(Requirement)
Could you reproduce, from the records below, everything from the line with "(R289, R301). -/" down to the line with "match x.rep with", keeping both of those lines and changing nothing?

(Record excerpts)
/-- Return from a stop by OP 0 of MTU_REPLAY at a clk (R42, R232): issue resumes and the watchdog count runs on (R215);
after a precise stop on a translation fault only the lanes of the record's mask are reissued, after any other the
instruction is issued afresh. -/
def Group.resume (g : Group) (clk : Nat) : Group :=
  match g.stop with
  | none => g
  | some st =>
    let lanes := st.kind = .precise && decide (0x11 ≤ st.cause.toNat) && decide (st.cause.toNat ≤ 0x13)
    { g with stop := none, reissue := if lanes && decide (st.mask ≠ 0) then some st.mask else none, waiting := false, ibuf := none }.recount g clk

/-! ### Issue -/

/-- The number of words of an instruction (R280). -/
def codeLen (c : Code) : Nat :=
  1 + (if c.pfx.rep.isSome then 1 else 0) + (if c.pfx.mod.isSome then 1 else 0) + (if c.pfx.ext.isSome then 1 else 0)

/-- The register numbers of a word's fields at a repeat: a v field may step past v127 in a block of more registers
(R188, R289). -/
structure RegsAt where
  d : BitVec 9
  a : BitVec 9
  b : BitVec 9
  wa : Bool
  wb : Bool
  deriving DecidableEq, Repr

/-- The field f at repeat i (R289, R301). -/
def repField (f : BitVec 7) (step : BitVec 2) (i : Nat) : BitVec 9 := f.zeroExtend 9 + BitVec.ofNat 9 (i * repStep step)

/-- The register fields of a repeat (R289). -/
def rrrAt (r : RRR) (x : Pfx) (i : Nat) : RegsAt :=
  match x.rep with
  | none => ⟨r.d.zeroExtend 9, r.a.zeroExtend 9, r.b.zeroExtend 9, r.wa, r.wb⟩
  | some q => ⟨repField r.d q.ds i, repField r.a q.as i, repField r.b q.bs i, r.wa, r.wb⟩

/-- The groups of a role-split team may issue only what R182 permits: role 0 copy, 1 matrix, 2 vector. -/
def rolePermits (role major : Nat) : Bool :=
  if major ≤ 0x14 ∨ major = 0x28 ∨ major = 0x2A ∨ major = 0x31 ∨ major = 0x34 ∨ major = 0x35 then true
  else if (0x15 ≤ major ∧ major ≤ 0x27) ∨ major = 0x30 ∨ major = 0x33 then role = 2
  else if 0x2B ≤ major ∧ major ≤ 0x2F then role = 1
  else role = 0

/-- Whether a type code of an element is 64 bits wide. -/
def is64 (t : Nat) : Bool := t = 7 || t = 8

/-- How many consecutive v registers the fields d, a and b of an instruction reach (R284, R303, R328 to R331, R343,
R347, R349). -/
def fieldSpan (major fn type bsel : Nat) : Nat × Nat × Nat :=
  let e := if is64 type then 2 else 1
  match major with
  | 0x05 => (1, if fn = 5 then bsel else 1, 1)
  | 0x15 | 0x16 | 0x17 | 0x18 | 0x21 => (e, e, e)
  | 0x20 => (e, e, 1)
  | 0x19 => if fn ≤ 4 then (e, e, e) else (1, 1, 1)
  | 0x1F => match fn with
    | 0 => (e, if is64 bsel then 2 else 1, 1)
    | 2 => (1, 2, 2)
    | 5 => (4, 1, 1)
    | 6 => (2, 1, 1)
    | _ => (1, 1, 1)
  | 0x23 | 0x24 | 0x25 =>
    (if fn = 1 ∨ fn = 5 then 2 else if fn = 2 then 4 else 1, if fn = 4 ∨ fn = 5 then 2 else 1, 1)
  | 0x26 => (if fn = 7 then 2 * e else e, 2, 1)
  | 0x27 => (if fn = 2 then 1 else 2, 2, 1)
  | 0x28 => (1, 2, 1)
  | _ => (1, 1, 1)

(Written answer)
/-- The field f at repeat i (R289, R301). -/
def repField (f : BitVec 7) (step : BitVec 2) (i : Nat) : BitVec 9 := f.zeroExtend 9 + BitVec.ofNat 9 (i * repStep step)

/-- The register fields of a repeat (R289). -/
def rrrAt (r : RRR) (x : Pfx) (i : Nat) : RegsAt :=
  match x.rep with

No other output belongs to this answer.